This street arose along the route which once connected Vyšehrad with the Old Town market and with Prague Castle. The route went through a scarcely populated area known as Mezihrady (Between the Castles), and mostly through a terrain safely distant from the reach of the frequent floods of the Vltava River.
In contrast to the usual straight lines of the street design in the New Town, this street retained the meandering course and width of the original route. The first name of the street was Kovářská (the street of smiths) and later Flašnéřská (the street of tinsmiths), after the predominant profession of its residents.
The current name Spálená (the burnt street), was given after the great fire of 1506 which turned to ashes more than twenty buildings, in spite of the fact that, as a witness had it, even the Jews extinguished the fire, praised by the burghers, and the executioner exercised one of his arts i.e., he exorcised the fire(a quotation from a mediaeval chronicle).

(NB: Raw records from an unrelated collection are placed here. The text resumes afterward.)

-- ==== Sys2Proof/Machine/RegTables.lean ====
section
/-!
DEFINITION. The register fields of every page: offset, bits, type, reset value, and whether the field is
lockable (R49) or stopped only (R54), as the register tables of the spec give them.
-/
namespace Sys2Proof.Machine

/-- A register field: page offset, lowest bit, width. -/
structure Fld where
  off : Nat
  lo : Nat
  width : Nat
  deriving DecidableEq, Repr

/-- The type codes of the register tables (00_scope). -/
inductive RegType where
  | ro | rw | wo | w1c | w1s | so
  deriving DecidableEq, Repr

/-- One row of a register table.  `own` marks a field whose writes have a command or a rule of their own;
`count` and `stride` give a row that repeats. -/
structure FieldDef where
  fld : Fld
  ty : RegType
  reset : Nat
  lock : Bool
  stopped : Bool
  own : Bool
  count : Nat
  stride : Nat
  deriving DecidableEq, Repr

The image of the street was greatly influenced by Baroque, which left its imprint on both new structures and on the remodelled facades of most buildings in the street. Another historically important period was the second half, especially the end, of the 19th century when a great number of the valuable old structures began to be replaced by buildings which were architecturally unremarkable. One of the few positive exceptions to this rule was e.g. the Czech Insurance Company building by O. Polívka.
Finally, the last important change in the image of the street occurred in the 1970s with the construction of a metro station and the erection of the department store Máj in the years 1973-1975 (now Tesco), both in the eastern section of the street, following the demolition of a row of old structures.